A: Hunter is going to be in a short story. He’s one of the main characters in a short story that’s coming out in August in “An Apple for the Creature,” which is an anthology collected by Toni L.P. Kellner and myself about supernatural creatures and school. This is our fifth themed anthology edited together.

Q: What about Sookie and her cohorts has kept you entertained as a writer for 13 books?

A: Oh my gosh! Well, her world is so complicated, it just seemed like a rich field to explore. She has so many issues; her family is complicated; her relationships are very complicated; and it always seemed like something new was happening to keep my interest in the world up.

Q: Do you discover a lot as you write?

A: I do! Very often because — alas! — I’m not much of a planner. So it’s always discovery for me. It’s the way I write, whether good or bad. I’ve often wished when I started a book I knew what was going to happen. I talked to writers who write 80-page outlines, and I’m just in awe of that.

Q: It’s no secret that “True Blood” is quite different from the books. Have the show’s writers ever made you say “Gee, I wish I’d thought of that” or “Ugh, I never would have done that?”

A: I’ve certainly wished that I had thought of Jessica (the young vampire that bloodsucker Bill Compton was forced to create, who doesn’t exist in the books)! She’s just a great character.

Q: The Southern Vampire books are popular; other writers — Anne Rice, Kim Harrison, Stephenie Meyer —write about vampires, too. Why do you think we need vampire stories?

A: Well, of course, there’s the erotic overtone. Anne Rice’s vampires could not have sex, but her books of course were very heavy on homo-eroticism. My vampires can because — when I started framing the books, I thought, “You know, I’ll just take whatever Anne didn’t want and see what I can do with it.” She took the southern part of Louisiana; I took the northern part. Her vampires were romantic and had wonderful names. Mine weren’t. And I love Anne’s work — I’m a huge fan — and I know her. There was no disrespect in this; it was a “let’s see what we can do.” And at the time the only other person writing anything like that was Laurell K. Hamilton. So I was lucky enough to have an open field. Now it’s very crowded.

Q: How did the graphic novel collaboration “Cemetery Girl” (coming in 2013) get started?

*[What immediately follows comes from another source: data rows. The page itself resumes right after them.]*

@[simp] theorem keepsAllBut_onPumpRow (p : PumpId) (oldNode : Nat) (l : List Block) (s t : State) (hl : [.pumpCtl, .trunk] ⊆ l) :
    keepsAllBut l s (onPumpRow p oldNode t) ↔ keepsAllBut l s t := keepsAllBut_congr (onPumpRow_keeps p oldNode t) hl

/-! ### The string tracker -/

theorem setTallyUncertain_keeps (s : State) :
    keepsAllBut [.tracker, .recorder] s (setTallyUncertain s) := by
  unfold setTallyUncertain
  simp

@[simp] theorem keepsAllBut_setTallyUncertain (l : List Block) (s t : State) (hl : [.tracker, .recorder] ⊆ l) :
    keepsAllBut l s (setTallyUncertain t) ↔ keepsAllBut l s t := keepsAllBut_congr (setTallyUncertain_keeps t) hl

theorem handMove_keeps (old : Conn) (s : State) :
    keepsAllBut [.pumpCtl, .depth, .recorder, .banks, .billing, .trunk] s (handMove old s) := by
  unfold handMove
  simp

@[simp] theorem keepsAllBut_handMove (old : Conn) (l : List Block) (s t : State) (hl : [.pumpCtl, .depth, .recorder, .banks, .billing, .trunk] ⊆ l) :
    keepsAllBut l s (handMove old t) ↔ keepsAllBut l s t := keepsAllBut_congr (handMove_keeps old t) hl

theorem countHandlerError_keeps (s : State) :
    keepsAllBut [.tracker] s (countHandlerError s) := by
  unfold countHandlerError
  simp

@[simp] theorem keepsAllBut_countHandlerError (l : List Block) (s t : State) (hl : [.tracker] ⊆ l) :
    keepsAllBut l s (countHandlerError t) ↔ keepsAllBut l s t := keepsAllBut_congr (countHandlerError_keeps t) hl

theorem recordCommand_keeps (code : HandlerCode) (slot : Nat) (s : State) :
    keepsAllBut [.tracker] s (recordCommand code slot s) := by
  unfold recordCommand
  repeat' split
  all_goals simp

@[simp] theorem keepsAllBut_recordCommand (code : HandlerCode) (slot : Nat) (l : List Block) (s t : State) (hl : [.tracker] ⊆ l) :
    keepsAllBut l s (recordCommand code slot t) ↔ keepsAllBut l s t := keepsAllBut_congr (recordCommand_keeps code slot t) hl

theorem clearCommand_keeps (s : State) :
    keepsAllBut [.tracker] s (clearCommand s) := by
  unfold clearCommand
  simp

@[simp] theorem keepsAllBut_clearCommand (l : List Block) (s t : State) (hl : [.tracker] ⊆ l) :
    keepsAllBut l s (clearCommand t) ↔ keepsAllBut l s t := keepsAllBut_congr (clearCommand_keeps t) hl

theorem refuseCommand_keeps (code : HandlerCode) (r : Reason) (s : State) :
    keepsAllBut [.trunk] s (refuseCommand code r s) := by
  unfold refuseCommand
  simp

@[simp] theorem keepsAllBut_refuseCommand (code : HandlerCode) (r : Reason) (l : List Block) (s t : State) (hl : [.trunk] ⊆ l) :
    keepsAllBut l s (refuseCommand code r t) ↔ keepsAllBut l s t := keepsAllBut_congr (refuseCommand_keeps code r t) hl

theorem judgedCommand_keeps (code : HandlerCode) (slot : Nat) (f : Frame) (s : State) :
    keepsAllBut [.tracker, .trunk] s (judgedCommand code slot f s) := by
  unfold judgedCommand
  repeat' split
  all_goals simp

@[simp] theorem keepsAllBut_judgedCommand (code : HandlerCode) (slot : Nat) (f : Frame) (l : List Block) (s t : State) (hl : [.tracker, .trunk] ⊆ l) :
    keepsAllBut l s (judgedCommand code slot f t) ↔ keepsAllBut l s t := keepsAllBut_congr (judgedCommand_keeps code slot f t) hl

theorem handlerFrame_keeps (f : Frame) (s : State) :
    keepsAllBut [.tracker, .trunk] s (handlerFrame f s) := by
  unfold handlerFrame
  repeat' split
  all_goals simp

@[simp] theorem keepsAllBut_handlerFrame (f : Frame) (l : List Block) (s t : State) (hl : [.tracker, .trunk] ⊆ l) :
    keepsAllBut l s (handlerFrame f t) ↔ keepsAllBut l s t := keepsAllBut_congr (handlerFrame_keeps f t) hl

theorem mismatch_keeps (code : HandlerCode) (cause : Nat) (s : State) :
    keepsAllBut [.tracker, .pumpCtl, .recorder, .trunk] s (mismatch code cause s) := by
  unfold mismatch
  dsimp only
  simp

@[simp] theorem keepsAllBut_mismatch (code : HandlerCode) (cause : Nat) (l : List Block) (s t : State) (hl : [.tracker, .pumpCtl, .recorder, .trunk] ⊆ l) :
    keepsAllBut l s (mismatch code cause t) ↔ keepsAllBut l s t := keepsAllBut_congr (mismatch_keeps code cause t) hl

theorem completeCommand_keeps (r : Report) (s : State) :
    keepsAllBut [.tracker, .pumpCtl, .depth, .recorder, .banks, .billing, .trunk] s (completeCommand r s) := by
  unfold completeCommand
  dsimp only
  split <;> simp

@[simp] theorem keepsAllBut_completeCommand (r : Report) (l : List Block) (s t : State) (hl : [.tracker, .pumpCtl, .depth, .recorder, .banks, .billing, .trunk] ⊆ l) :
    keepsAllBut l s (completeCommand r t) ↔ keepsAllBut l s t := keepsAllBut_congr (completeCommand_keeps r t) hl

theorem okReport_keeps (r : Report) (s : State) :
    keepsAllBut [.tracker, .pumpCtl, .depth, .recorder, .banks, .billing, .trunk] s (okReport r s) := by
  unfold okReport
  repeat' split
  all_goals simp

@[simp] theorem keepsAllBut_okReport (r : Report) (l : List Block) (s t : State) (hl : [.tracker, .pumpCtl, .depth, .recorder, .banks, .billing, .trunk] ⊆ l) :
    keepsAllBut l s (okReport r t) ↔ keepsAllBut l s t := keepsAllBut_congr (okReport_keeps r t) hl

theorem failedReport_keeps (r : Report) (s : State) :
    keepsAllBut [.tracker, .trunk] s (failedReport r s) := by
  unfold failedReport
  repeat' split
  all_goals simp

@[simp] theorem keepsAllBut_failedReport (r : Report) (l : List Block) (s t : State) (hl : [.tracker, .trunk] ⊆ l) :
    keepsAllBut l s (failedReport r t) ↔ keepsAllBut l s t := keepsAllBut_congr (failedReport_keeps r t) hl

theorem handlerReport_keeps (payload : List Byte) (s : State) :
    keepsAllBut [.tracker, .pumpCtl, .depth, .recorder, .banks, .billing, .trunk] s (handlerReport payload s) := by
  unfold handlerReport
  repeat' split
  all_goals simp

@[simp] theorem keepsAllBut_handlerReport (payload : List Byte) (l : List Block) (s t : State) (hl : [.tracker, .pumpCtl, .depth, .recorder, .banks, .billing, .trunk] ⊆ l) :
    keepsAllBut l s (handlerReport payload t) ↔ keepsAllBut l s t := keepsAllBut_congr (handlerReport_keeps payload t) hl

A: I had this idea, and I’d had it for a while, but I couldn’t really see writing a novel about it, and I was really uncertain what to do with it. But it was a good idea, and I don’t like to waste anything. Very atypically, I was at DragonCon, and my friend Christopher Golden was there. Christopher … has written comic books, screenplays, a great variety of things, mostly in the science-fiction, superhero and urban fantasy genres. I was telling him this idea but said I didn’t know when I’d get to write it. So after a couple months I got an email from him, and he said, “You know, I’ve been thinking about that idea, and it was really great. Couldn’t you see it as a graphic novel?” And I thought, “Oh my gosh! That’s it!” … So I said, “Well, if you would be willing to collaborate with me, why don’t we try writing a graphic novel?” Of course he’s very well-versed in all that. With him showing me the ropes, we’ve actually finished the first book.

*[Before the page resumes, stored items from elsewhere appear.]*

-- ==== Sys2Proof/Tests/Slice0.lean ====
section
/-! SUPPORT. Small tests: ill-formed commands, values of the manual's worked examples, and for each
obligation with premises a concrete state and operands that meet them, at the bounds of their clauses. -/

namespace Sys2Proof.Tests

open Sys2Proof Sys2Proof.Machine

/-! ### Small states -/

/-- A row of the Channel Map for a test: node 30 + i, SAMPLE, channel i, raw values as they come. -/
def row (i : Nat) : ChannelRow := { ChannelRow.default with
  enabled := true, node := 30 + i, kind := 1, channel := i, gain := 1024, low := 0, high := 20000
  mandatory := true, aux := 1000 }

/-- Tables with pump nodes 21 and 22, handler node 25, and every input enabled. -/
def rigTables : Tables := { Tables.default with
  channels := #v[row 0, row 1, row 2, row 3, row 4, row 5, row 6, row 7, row 8, row 9, row 10, row 11,
    row 12]
  pumps := #v[{ PumpRow.default with node := 21 }, { PumpRow.default with node := 22 }]
  limits := { Limits.default with handler := 25 } }

/-- The part in a mode, after STARTING, with the tables above. -/
def rig (m : Mode) : State := { State.reset with
  tables := rigTables
  mgmt := { State.reset.mgmt with
    mode := m, checksDone := true, holdDue := none
    remembered := if m = .standby then some .monitor else none } }

/-- An input that is FRESH with a value. -/
def freshAt (v : Int) : Input := { Input.afterReset with
  state := .fresh, staleDue := some 1000, lastRaw := some v, lastConditioned := some v, ring := [v]
  smoothed := some v }

/-- The same part with an input FRESH at a value. -/
def withInput (i : InputId) (v : Int) (s : State) : State :=
  { s with inputs := s.inputs.set i (freshAt v) }

/-- The same part with a tracker change, a job change, a circulation change. -/
def withTracker (f : Tracker → Tracker) (s : State) : State := { s with tracker := f s.tracker }
def withJob (f : Job → Job) (s : State) : State :=
  { s with billing := { s.billing with job := f s.billing.job } }
def withCirc (f : Circulation → Circulation) (s : State) : State := { s with circ := f s.circ }

/-- A request's header. -/
def hdr : ReqHeader := ⟨1, 7⟩

/-- A rod, and a BHA entry. -/
def rod (serial : Nat) : Rod := ⟨serial, .rod, 6096, 0, 3⟩
def bha (serial : Nat) : Rod := ⟨serial, .bha, 1850, 0, 1⟩

/-- An open interval from one depth to another. -/
def openAt (top target : Int) : Interval where
  number := 1
  top := top
  target := target
  seconds := 0
  wobSum := 0
  torqueSum := 0
  rpmSum := 0
  pressureSum := 0
  loss := 0
  gain := 0
  flags := 0
  openTime := 0

/-- A closed record with its number, for banks that hold records. -/
def closedOf (n : Nat) : ClosedRecord := ⟨{ openAt 0 500 with number := n }, 500, none, 15, 0⟩

/-- The rig with an OPEN job, bank A FILLING, an open interval and the hole at a depth. -/
def drilling (top target hole : Int) : State :=
  let s := withJob (fun j => { j with number := 7, customer := 3, state := .opened }) (rig .monitor)
  { s with
    recorder := { s.recorder with interval := some (openAt top target) }
    banks := #v[Bank.startFilling, Bank.free]
    depth := { s.depth with hole := hole } }

/-! ### Ill-formed commands -/

theorem test_payload_of_49_refused :
    (Instr.pumpSetpoint 21 1 0 0 (List.replicate 49 0)).wellFormed = false := by decide

theorem test_handler_payload_of_49_refused :
    (Instr.handlerCommand 25 1 0 0 (List.replicate 49 0)).wellFormed = false := by decide

theorem test_broadcast_destination_refused :
    (Instr.pumpSetpoint 0 1 0 0 [0, 30]).wellFormed = false := by decide

theorem test_destination_63_refused :
    (Instr.handlerCommand 63 1 0 0 [1, 0]).wellFormed = false := by decide

theorem test_commands_of_the_bounds_accepted :
    (Instr.pumpSetpoint 62 1 0 0 (List.replicate 48 0)).wellFormed = true ∧
    (Instr.handlerCommand 1 1 0 0 [1, 0]).wellFormed = true := by decide

/-! ### Frames -/

/-- Section 10.1, R153: the check value of CRC-16 with polynomial 1021H and start FFFFH. -/
theorem test_crc_check_value :
    crc16 [0x31, 0x32, 0x33, 0x34, 0x35, 0x36, 0x37, 0x38, 0x39] = 0x29B1#16 := by decide +kernel

/-- A SET MODE request as the wire has it: destination, source, kind 5, tag 6, sequence, length, mode. -/
theorem test_request_bytes :
    (Instr.requestFrame (.setMode hdr 2) 60).map Frame.body = some [60, 1, 5, 6, 7, 1, 2] := by decide +kernel

theorem test_frame_reads_back :
    parseFrame (Frame.bytes ⟨60, 1, .request, 6, 7, [2]⟩) = some ⟨60, 1, .request, 6, 7, [2]⟩ := by
  decide +kernel

/-- The table gives no row bits, so no word spells a command. -/
theorem test_no_word_spells_a_command : decodeTableWord 8 0 = none := by decide

/-! ### The manual's worked examples -/

/-- Section 1.9.1: HOOKLOAD raw 2900 conditions to 6850 and is clamped to 6000; the mean of the ring. -/
theorem test_hookload_is_clamped :
    let r : ChannelRow := { row 1 with gain := 2560, offset := -400, high := 6000, depth := 4 }
    unlimited r 2900 = 6850 ∧ conditioned r 2900 = 6000 ∧
    smoothedOf (pushRing 4 [1350, 1370] 6000) = some 2906 ∧
    pushRing 4 [1350, 1370, 6000, 1325] 1340 = [1370, 6000, 1325, 1340] := by decide

/-- R6: a negative value truncates toward minus infinity; R7: a mean toward zero. -/
theorem test_negative_values_truncate :
    unlimited { row 1 with gain := 1, low := -10 } (-1) = -1 ∧ smoothedOf [-1, -2] = some (-1) := by
  decide

/-- Section 1.9.3: a stroke count across its wrap. -/
theorem test_strokes_across_a_wrap : strokeDelta 4 65530 = 10 ∧ strokeDelta 65530 65522 = 8 := by
  decide

/-- Section 2.10.1: the evaluations of periods 4 to 6. -/
theorem test_two_periods_to_loss :
    let th : Thresholds := ⟨15000, 40000, 20000, 60000, 10⟩
    evaluate th .filling 20021 355021 335000 = .lossWatch ∧
    evaluate th .lossWatch 33355 355022 321667 = .lossWatch ∧
    evaluate th .lossWatch 46689 355022 308333 = .loss := by decide

/-- Section 2.10.1: the rates 20,021 over 4 periods of 5 s and 46,689. -/
theorem test_loss_rates :
    let s (r : Int) := withCirc (fun c => { c with
      window := List.replicate 4 ⟨0, 0, false, false⟩, sumR := r }) (rig .monitor)
    (s 20021).lossRate = 3604 ∧ (s 46689).lossRate = 8404 := by decide +kernel

/-- Section 3.8.1: at 1 s the ramp rises by 5, and at the warn level the rise is held. -/
theorem test_ramp_rises_and_is_held :
    let s (p : Int) : State := (withInput 4 p (rig .supervised)).onPump 0 fun u =>
      { u with requested := 30, control := .ramping }
    ((rampPump 0 (s 4300)).pump 0).commanded = 5 ∧
    ((rampPump 0 (s 6000)).pump 0).control = .rampHeld := by decide +kernel

/-- Section 3.8.1: a pressure of 7,120 trips the latch and queues the zeros in pump order. -/
theorem test_trip_queues_the_zeros :
    let t := onPressure 7120 (rig .supervised)
    t.pumpCtl.tripLatch = true ∧ t.pumpCtl.tripPressure = some 7120 ∧
    t.trunk.setpoints.map (fun e => (e.node, e.rate)) = [(21, 0), (22, 0)] ∧
    t.trunk.urgent.map Notice.kind = [.pressureTrip] := by decide +kernel

/-- Section 4.10.1: the length of two BHA entries and two rods. -/
theorem test_string_length :
    Tracker.length { Tracker.default with
      stack := [bha 900101, ⟨900102, .bha, 6100, 0, 1⟩, rod 10344, rod 10345] } = 20142 := by decide

/-- Section 5.11.1: the descent of 7 pulses, and the jump that is not applied. -/
theorem test_encoder_reports :
    let s : State := { rig .monitor with
      tables := { rigTables with channels := rigTables.channels.set 0 { row 0 with aux := 1250 } }
      depth := { Depth.default with
        head := 4007, residue := 250, lastCount := 100009, firstReport := false } }
    let t := onHeadReport 100002 s
    let u := onHeadReport 103002 t
    t.depth.head = 4001 ∧ t.depth.residue = 750 ∧ u.depth.head = 4001 ∧ u.depth.residue = 750 ∧
    u.depth.lastCount = 103002 ∧ u.depth.encoderUncertain = true := by decide +kernel

/-- Section 5.11.2: the release at H = 8,110 leaves C = −1,186 and B where it was. -/
theorem test_release_of_the_slips :
    let s : State := { rig .monitor with
      depth := { Depth.default with
        head := 8110, stringLength := 344496, corr := -1200, freeze := some 335200
        hole := 335500, awaitSlips := false } }
    (onSlips false s).depth.corr = -1186 ∧ (onSlips false s).depth.bit = 335200 := by decide +kernel

/-- Section 6.11.1: interval 19 closes with these means and class 4. -/
theorem test_interval_19_closes_with_class_4 :
    let span (k pl ph tl th : Nat) (m v : FlagSet) : ClassRow := ⟨true, k, pl, ph, tl, th, m, v⟩
    let s : State := { rig .monitor with
      tables := { rigTables with
        classes := ((rigTables.classes.set 0 (span 2 0 3 0 65535 0 0)).set 1
          (span 3 0 12 150 400 1#10 1#10)).set 2 (span 4 4 12 150 400 16#10 0) } }
    let i : Interval := { openAt 352000 352500 with
      number := 19, seconds := 600, wobSum := 51240, torqueSum := 1143000, rpmSum := 72420
      pressureSum := 2601300, loss := 3120 }
    (closedRecord i 352500 s).means = some ⟨85, 1905, 120, 4335, 50, 4, 224⟩ ∧
    (closedRecord i 352500 s).cls = 4 := by decide +kernel

/-- R98: the target is the next multiple of the step above the top. -/
theorem test_targets_are_multiples :
    targetOf 500 352000 = 352500 ∧ targetOf 500 352140 = 352500 ∧ targetOf 300 400330 = 400500 := by
  decide

/-- Section 6.11.2: one advance across three boundaries. -/
theorem test_three_boundaries_in_one_advance :
    let s := drilling 0 500 1620
    let t := boundaryCheck { s with
      banks := #v[⟨.filling, (List.range 29).map closedOf, true⟩, Bank.free]
      recorder := { s.recorder with closedCount := 29 } }
    (t.banks[0]).records.length = 32 ∧ (t.banks[0]).state = .full ∧ (t.banks[1]).state = .filling ∧
    t.recorder.interval.map Interval.top = some 1500 ∧ t.recorder.closedCount = 32 ∧
    t.recorder.extending = false := by decide +kernel

/-- Section 8.11.1: closes A to C are billed 82,500,000, 52,800,000 and 30,720,000. -/
theorem test_footage_across_a_band :
    let s := withJob (fun j => { j with state := .opened, billedMark := 399900 }) { rig .monitor with
      tables := { rigTables with tariff := (((rigTables.tariff.set 0 (.band 300 400 1800)).set 1
        (.band 400 600 2400)).set 2 (.surcharge 4 25)).set 3 (.surcharge 2 60) } }
    let a := billFootage 399900 400200 4 s
    let b := billFootage 400200 400420 15 a
    let c := billFootage 400330 400500 2 b
    a.billing.acc.footageCharge = 82500000 ∧ b.billing.acc.footageCharge = 135300000 ∧
    c.billing.acc.footageCharge = 166020000 ∧ c.billing.acc.bands[0] = 100 ∧
    c.billing.acc.bands[1] = 500 ∧ c.job.billedMark = 400500 := by decide +kernel

/-- R143, section 9.8.1: with ticket bit 12 the trigger fires at 4,096 and at 12,288. -/
theorem test_cadence_of_bit_12 :
    cadenceFires 12 4096 = true ∧ cadenceFires 12 8192 = false ∧ cadenceFires 12 12288 = true := by
  decide

/-- Section 9.8.1: the charges of ticket 2 and the carries it leaves. -/
theorem test_second_ticket :
    let s := withJob (fun j => { j with
        number := 7, state := .opened, ticketCounter := 1, billedTotal := 11365 }) { rig .monitor with
      tables := { rigTables with tariff := (((rigTables.tariff.set 0 (.activity 1 9000)).set 1
        (.activity 5 2500)).set 2 (.band 300 400 1800)).set 3 (.mudLost 150000) } }
    let t := issueTicket false { s with billing := { s.billing with
      acc := { s.billing.acc with
        seconds := #v[0, 7900, 0, 0, 0, 292, 0], footageCharge := 225000000, lostMud := 15422 } } }
    (t.billing.tickets.map Ticket.total) = [24515] ∧ t.job.billedTotal = 35880 ∧
    t.billing.acc.carries[5] = 2800 ∧ t.billing.acc.mudCarry = 300000 := by decide +kernel

/-- Section 10.9.1: after F1 the reply, then LOSS, then F2; the coalesced notice waits. -/
theorem test_cab_transmitter_order :
    let f (n : Byte) : Frame := ⟨1, 30, .sample, 0, n, [0, n]⟩
    let n (k : NoticeKind) (v : Int) : Notice := ⟨k, 0, v, ⟨0, true⟩, 60⟩
    let s : State := { rig .monitor with trunk := { Trunk.afterReset with
      cabSending := some ⟨.forward, f 1⟩, replySlot := some ⟨1, 60, .reply, 2, 40, [0]⟩
      urgent := [n .loss 8404], cabFifo := [f 2, f 3]
      general := [n .activity 5, n .circulationState 3] } }
    let a := transmit (endCabSend s)
    let b := transmit (endCabSend a)
    let c := transmit (endCabSend b)
    a.trunk.cabSending.map CabSend.source = some .reply ∧
    b.trunk.cabSending.map CabSend.source = some .urgent ∧
    c.trunk.cabSending = some ⟨.forward, f 2⟩ ∧ c.trunk.general.length = 2 := by decide +kernel

/-- R174: a supply reset keeps the site's work and starts in STARTING with site time unset. -/
theorem test_supply_dip_resets :
    ∃ t, exec .supplyDip (drilling 0 500 400) = .next t ∧ t.mode = .starting ∧
      t.mgmt.timeUnset = true ∧ t.job.state = .opened ∧ t.depth.hole = 400 := by
  exact ⟨_, rfl, by decide⟩

/-- From reset the timer runs, and the queue takes the second tick at 1000 ms. -/
theorem test_idle_step_queues_the_tick :
    step { State.reset with mgmt := { State.reset.mgmt with clock := 1000 } } =
      .next { State.reset with
        mgmt := { State.reset.mgmt with clock := 1000 }, pending := [.secondTick] } := by
  rfl

/-! ### Witnesses: the queue, the trunk and the requests -/

theorem rig_ready : (rig .monitor).ready ∧ (rig .supervised).ready ∧ (rig .standby).ready := by
  unfold State.ready; decide

theorem witness_IdleStepRunsTheTimer :
    State.reset.pending = [] ∧ State.reset.dueExpiries = [] ∧
    State.dueExpiries { State.reset with mgmt := { State.reset.mgmt with clock := 5000 } } =
      [.secondTick, .startHoldTimerExpiry] := ⟨rfl, by decide, by decide⟩

theorem witness_EveryCommandAnswersWithTransmittersAtWork :
    ∃ t, exec .cadenceTrigger State.reset = .next t ∧ t.trunk.cabSending = none ∧
      t.trunk.fieldSending = none := ⟨_, rfl, by decide, by decide⟩

theorem witness_TrunkQueuesStayBounded :
    (rig .monitor).trunk.bounded ∧ ∃ t, step { rig .monitor with pending := [.readPumps hdr 0] } = .next t :=
  ⟨by unfold Trunk.bounded; decide, _, rfl⟩

/-- Two setpoints wait, one for each used pump, with both pumps commanded. -/
theorem witness_TrunkQueuesStayBounded_setpoints :
    let steady (n : Nat) : Pump := { Pump.afterReset with requested := n, commanded := n, control := .steady }
    let s : State := { rig .supervised with
      trunk := { Trunk.afterReset with setpoints := [⟨22, 9, 60⟩, ⟨21, 7, 60⟩] }
      pumpCtl := { PumpControl.afterReset with pumps := #v[steady 7, steady 9] } }
    s.setpointLaw ∧ s.pumpLaw ∧ s.trunk.setpoints.length = 2 := by
  refine ⟨by unfold State.setpointLaw; decide +kernel,
    ⟨by unfold State.startModeLegal; decide, by decide +kernel, by decide +kernel, by decide, ?_⟩, rfl⟩
  intro p _
  fin_cases p <;> exact ⟨by decide, rfl⟩

/-- A SAMPLE no input takes, from node 40. -/
def stray : Frame := ⟨1, 50, .sample, 0, 0, List.replicate 48 0⟩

Q: This will be your first graphic novel?

A: It certainly will be, and it will be the first original graphic novel for Penguin. They’ve republished graphic novels, but this will be the first original one. It’s going to be an adventure for all of us.

Q: Do you think the advent of the iPad, Nook and Kindle will change how novelists tell stories?

A: I certainly think we’re going to see more and more graphic novels and more illustrated novels. But I think perhaps they will lead to more people reading because people are so trained to look at screens. If they can look at a screen and read, maybe that’s what they’ll do.

Q: Would you rather be the tail of a lion or the head of a mouse?

A: The head of a mouse! I like the cerebral process. I’m not sure mice really have that, but anything is better than being the tail.